-- ==== Sys2Proof/Machine/Flags.lean ====
section
/-! DEFINITION. Every flag computation of the instruction set: what an operation leaves in ST and in its destination
(R115–R117, R122, R124, R126, R128, R129, R167, R168). -/

namespace Sys2Proof.Machine

/-! ## ST bits (R105) -/

def stZ (st : Word) : Bool := bit st 0
def stN (st : Word) : Bool := bit st 1
def stC (st : Word) : Bool := bit st 2
def stV (st : Word) : Bool := bit st 3
/-- NC bit `i`. -/
def stNc (st : Word) (i : Nat) : Bool := bit st (8 + i)
def stVs (st : Word) : Bool := bit st 16
def stDz (st : Word) : Bool := bit st 17
def stBi (st : Word) : Bool := bit st 18
def stEr (st : Word) : Bool := bit st 19
def stBct (st : Word) : Bool := bit st 21
def stDzt (st : Word) : Bool := bit st 22
def stOvt (st : Word) : Bool := bit st 23
def stTl (st : Word) : Bool := bit st 29

/-- Z and N from a result. -/
def setZN (st r : Word) : Word := setBit (setBit st 0 (r = 0)) 1 (bit r 31)
/-- Z alone. -/
def setZ (st : Word) (b : Bool) : Word := setBit st 0 b
/-- C. -/
def setC (st : Word) (b : Bool) : Word := setBit st 2 b
/-- V, and vs with it when V is set. -/
def setV (st : Word) (b : Bool) : Word := if b then setBit (setBit st 3 true) 16 true else setBit st 3 false
/-- The eight NC bits. -/
def setNC (st : Word) (v : Nat) : Word := setBits st 15 8 v

/-- What an operation leaves: its result, ST, and the trap that it takes after completion (OVF 0x07, BCD 0x08). -/
structure Alu where
  d : Option Word
  st : Word
  trap : Option Nat := none
  deriving DecidableEq, Repr

/-- OVF when V was set and ovt is 1 (R115, R124). -/
def ovf (v : Bool) (st : Word) : Option Nat := if v && stOvt st then some 7 else none

/-! ## Add and subtract (R115, R116) -/

/-- The nibble carries of a + b + c. -/
def addNc (a b : Word) (c : Nat) : Nat :=
  ((List.range 8).map (fun i => if 16 ^ (i + 1) ≤ a.toNat % 16 ^ (i + 1) + b.toNat % 16 ^ (i + 1) + c then 2 ^ i else 0)).sum

/-- The nibble borrows of a − b − c. -/
def subNc (a b : Word) (c : Nat) : Nat :=
  ((List.range 8).map (fun i => if a.toNat % 16 ^ (i + 1) < b.toNat % 16 ^ (i + 1) + c then 2 ^ i else 0)).sum

/-- Signed overflow of an exact value. -/
def overflows (x : Int) : Bool := decide (x < -2147483648 ∨ 2147483647 < x)

/-- a + b + c with all its flags. -/
def aluAdd (st a b : Word) (c : Nat) : Alu :=
  let r := a + b + word c
  let v := overflows (a.toInt + b.toInt + c)
  { d := some r
    st := setNC (setV (setC (setZN st r) (2 ^ 32 ≤ a.toNat + b.toNat + c)) v) (addNc a b c)
    trap := ovf v st }

/-- a − b − c with all its flags. -/
def aluSub (st a b : Word) (c : Nat) : Alu :=
  let r := a - b - word c
  let v := overflows (a.toInt - b.toInt - c)
  { d := some r
    st := setNC (setV (setC (setZN st r) (decide (a.toNat < b.toNat + c))) v) (subNc a b c)
    trap := ovf v st }

/-- The comparison a − b: the flags of a subtraction, no result, no trap (R115). -/
def aluCmp (st a b : Word) : Alu := { aluSub st a b 0 with d := none, trap := none }

/-- The comparison of WCMP and WSRCH: as CMP, NC unchanged (R122). -/
def strCmp (st x y : Word) : Word := setNC (aluSub st x y 0).st (bits st 15 8)

/-! ## Logic, minimum, maximum, sign -/

/-- A result that sets Z and N alone. -/
def aluLogic (st r : Word) : Alu := { d := some r, st := setZN st r }
/-- A test: Z and N, no result. -/
def aluTest (st r : Word) : Alu := { d := none, st := setZN st r }
/-- A move: no flags. -/
def aluMove (st r : Word) : Alu := { d := some r, st := st }

/-- ABS: ZN and V (R115, R124). -/
def aluAbs (st a : Word) : Alu :=
  let r := if a.toInt < 0 then -a else a
  let v := decide (a = 0x80000000)
  { d := some r, st := setV (setZN st r) v, trap := ovf v st }

/-- Signed and unsigned minimum and maximum. -/
def minS (a b : Word) : Word := if a.toInt ≤ b.toInt then a else b
def maxS (a b : Word) : Word := if a.toInt ≤ b.toInt then b else a
def minU (a b : Word) : Word := if a.toNat ≤ b.toNat then a else b
def maxU (a b : Word) : Word := if a.toNat ≤ b.toNat then b else a

/-! ## Shifts (R124) -/

/-- SHL. -/
def aluShl (st a n : Word) : Alu :=
  let k := n.toNat
  let r := if k < 32 then a <<< k else 0
  let c := if k = 0 then stC st else if k < 32 then a.getLsbD (32 - k) else if k = 32 then a.getLsbD 0 else false
  { d := some r, st := setC (setZN st r) c }

/-- SHR. -/
def aluShr (st a n : Word) : Alu :=
  let k := n.toNat
  let r := if k < 32 then a >>> k else 0
  let c := if k = 0 then stC st else if k < 32 then a.getLsbD (k - 1) else if k = 32 then a.getLsbD 31 else false
  { d := some r, st := setC (setZN st r) c }

/-- SAR. -/
def aluSar (st a n : Word) : Alu :=
  let k := n.toNat
  let r := if k < 32 then a.sshiftRight k else if a.getLsbD 31 then 0xFFFFFFFF else 0
  let c := if k = 0 then stC st else if k < 32 then a.getLsbD (k - 1) else a.getLsbD 31
  { d := some r, st := setC (setZN st r) c }

/-- ROT: rotated left by the count mod 32; C ← d[0], unless the effective count is 0. -/
def aluRot (st a n : Word) : Alu :=
  let k := n.toNat % 32
  let r := a.rotateLeft k
  { d := some r, st := setC (setZN st r) (if k = 0 then stC st else r.getLsbD 0) }

/-! ## Division (R124, R126) -/

/-- A quotient and remainder, ST after the division, and its trap (DZ 0x06, OVF 0x07). -/
structure Quot where
  qu : Word
  rm : Word
  st : Word
  trap : Option Nat
  deriving DecidableEq, Repr

/-- Division by 0: QU 0, RM dividend, dz; V unchanged. -/
def divZero (st a : Word) : Quot :=
  { qu := 0, rm := a, st := setBit st 17 true, trap := if stDzt st then some 6 else none }

/-- DIVS: truncated toward 0. -/
def divSigned (st a b : Word) : Quot :=
  if b = 0 then divZero st a
  else
    let v := decide (a = 0x80000000 ∧ b = 0xFFFFFFFF)
    let q : Word := BitVec.ofInt 32 (a.toInt.tdiv b.toInt)
    { qu := q, rm := BitVec.ofInt 32 (a.toInt.tmod b.toInt), st := setV st v, trap := ovf v st }

/-- DIVU. -/
def divUnsigned (st a b : Word) : Quot :=
  if b = 0 then divZero st a
  else { qu := word (a.toNat / b.toNat), rm := word (a.toNat % b.toNat), st := setV st false, trap := none }

/-! ## Packed decimal (R128, R129) -/

/-- Digit `i` of a word. -/
def digit (a : Word) (i : Nat) : Nat := bits a (4 * i + 3) (4 * i)
/-- Every digit is 0 to 9. -/
def decOk (a : Word) : Bool := (List.range 8).all (fun i => decide (digit a i ≤ 9))
/-- The number that eight digits spell. -/
def decVal (a : Word) : Nat := ((List.range 8).map (fun i => digit a i * 10 ^ i)).sum
/-- The mask of invalid digits. -/
def decMask (a : Word) : Nat := ((List.range 8).map (fun i => if 9 < digit a i then 2 ^ i else 0)).sum

/-- An invalid digit in a decimal input: neither d nor the flags; bi; BCD when bct is set. -/
def decBad (st : Word) : Alu := { d := none, st := setBit st 18 true, trap := if stBct st then some 8 else none }

/-- Flags of a decimal sum: Z, C; N and V 0. -/
def decFlags (st r : Word) (c : Bool) : Word := setBit (setBit (setC (setZ st (r = 0)) c) 1 false) 3 false

/-- DADD and DADDC with carry in `c`. -/
def decAdd (st a b : Word) (c : Nat) : Alu :=
  if decOk a && decOk b then
    let v := decVal a + decVal b + c
    let r := word (packDec 8 (v % 100000000))
    { d := some r, st := decFlags st r (100000000 ≤ v) }
  else decBad st

/-- DSUB and DSUBB with borrow in `c`: ten's complement on borrow. -/
def decSub (st a b : Word) (c : Nat) : Alu :=
  if decOk a && decOk b then
    let borrow := decide (decVal a < decVal b + c)
    let r := word (packDec 8 ((decVal a + 100000000 - decVal b - c) % 100000000))
    { d := some r, st := decFlags st r borrow }
  else decBad st

/-- One step of the correction of R129: (digits so far, k, prev) through nibble `i`. -/
def adjustStep (x : Word) (st : Word) (sub : Bool) (acc : Nat × Nat × Nat) (i : Nat) : Nat × Nat × Nat :=
  let (ds, k, prev) := acc
  let nc := (stNc st i).toNat
  if sub then
    let t : Int := (digit x i : Int) - 16 * nc + prev - k
    if t < 0 then (ds + ((t + 10).emod 16).toNat * 16 ^ i, 1, nc) else (ds + (t.emod 16).toNat * 16 ^ i, 0, nc)
  else
    let t : Int := (digit x i : Int) + 16 * nc - prev + k
    if 10 ≤ t then (ds + ((t - 10).emod 16).toNat * 16 ^ i, 1, nc) else (ds + (t.emod 16).toNat * 16 ^ i, 0, nc)

/-- DCA and DCS (R129). -/
def decAdjust (st a : Word) (sub : Bool) : Alu :=
  let (ds, k, _) := (List.range 8).foldl (adjustStep a st sub) (0, 0, 0)
  { d := some (word ds), st := decFlags st (word ds) (k = 1) }

/-- DSHL and DSHR. -/
def decShl (st a b : Word) : Alu :=
  if decOk a then let r := if b.toNat < 8 then a <<< (4 * b.toNat) else 0; { d := some r, st := setZ st (r = 0) } else decBad st
def decShr (st a b : Word) : Alu :=
  if decOk a then let r := if b.toNat < 8 then a >>> (4 * b.toNat) else 0; { d := some r, st := setZ st (r = 0) } else decBad st

/-- DCVB. -/
def decToBin (st a : Word) : Alu :=
  if decOk a then let r := word (decVal a); { d := some r, st := setZ st (r = 0) } else decBad st

/-- DCVD. -/
def decFromBin (st a : Word) : Alu :=
  let r := word (packDec 8 (a.toNat % 100000000))
  let v := decide (99999999 < a.toNat)
  { d := some r, st := setV (setZ st (r = 0)) v, trap := ovf v st }

/-- DCHK. -/
def decCheck (st a : Word) : Alu := { d := some (word (decMask a)), st := setZ st (decMask a = 0) }

/-! ## Fused operations (R167–R169) -/

/-- Position and width of a field operand (R168). -/
def fieldPos (b : Word) : Nat := bits b 4 0
def fieldWidth (b : Word) : Nat := if bits b 12 8 = 0 then 32 else sat 32 (bits b 12 8)

/-- BFX. -/
def fuseBfx (st a b : Word) : Alu := aluLogic st (word (a.toNat / 2 ^ fieldPos b % 2 ^ fieldWidth b))

/-- BFXS: extended from the field's top bit, or from bit 31 − p when the field passes bit 31. -/
def fuseBfxs (st a b : Word) : Alu :=
  let n := min (fieldWidth b) (32 - fieldPos b)
  aluLogic st (sext n (a.toNat / 2 ^ fieldPos b % 2 ^ n))

/-- BFI: bits above 31 are not written. -/
def fuseBfi (st d a b : Word) : Alu :=
  let n := min (fieldWidth b) (32 - fieldPos b)
  aluLogic st (setBits d (fieldPos b + n - 1) (fieldPos b) a.toNat)

/-- Byte and signed or unsigned halfword `i` of a word. -/
def byteAt (a : Word) (i : Nat) : Nat := bits a (8 * i + 7) (8 * i)
def halfU (a : Word) (i : Nat) : Nat := bits a (16 * i + 15) (16 * i)
def halfS (a : Word) (i : Nat) : Word := sext 16 (halfU a i)

/-- PSAT4. -/
def fusePsat4 (st a b : Word) : Alu :=
  let l := (List.range 4).map (fun i => byteAt a i + byteAt b i)
  let r := word (leNat (l.map (fun x => BitVec.ofNat 8 (sat 255 x))))
  { d := some r, st := setC (setZ st (r = 0)) (l.any (fun x => decide (255 < x))) }

/-- WSUM4. -/
def fuseWsum4 (st a b : Word) : Alu := aluLogic st (halfS a 0 + halfS a 1 + halfS b 0 + halfS b 1)
/-- WSUM4U. -/
def fuseWsum4u (st a b : Word) : Alu :=
  let r := word (halfU a 0 + halfU a 1 + halfU b 0 + halfU b 1)
  { d := some r, st := setZ st (r = 0) }

/-- Leading zeros of a word. -/
def leadingZeros (a : Word) : Nat := ((List.range 32).takeWhile (fun i => !a.getLsbD (31 - i))).length

/-- CLZP. -/
def fuseClzp (st a : Word) : Alu := { d := some (word (popCount a * 65536 + leadingZeros a)), st := setZ st (a = 0) }

/-- CRCC over the first `n` bytes of b: no flags. -/
def fuseCrcc (st a b : Word) (n : Nat) : Alu := aluMove st (crcc a (leBytes n b.toNat))

/-! ## Branch conditions (R118) -/

/-- The test of a condition code; 0xF is reserved. -/
def condHolds (c : Nat) (st : Word) : Bool :=
  let z := stZ st
  let n := stN st
  let cy := stC st
  let v := stV st
  match c with
  | 0 => true | 1 => z | 2 => !z | 3 => n != v | 4 => n == v | 5 => z || n != v | 6 => !z && n == v
  | 7 => cy | 8 => !cy | 9 => cy || z | 10 => !cy && !z | 11 => n | 12 => !n | 13 => v | 14 => !v | _ => false

end Sys2Proof.Machine
end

* [Required action] Reproduce each line of the material containing the word "result".

* [Response area]
/-- Z and N from a result. -/
/-- What an operation leaves: its result, ST, and the trap that it takes after completion (OVF 0x07, BCD 0x08). -/
/-- The comparison a − b: the flags of a subtraction, no result, no trap (R115). -/
/-- A result that sets Z and N alone. -/
/-- A test: Z and N, no result. -/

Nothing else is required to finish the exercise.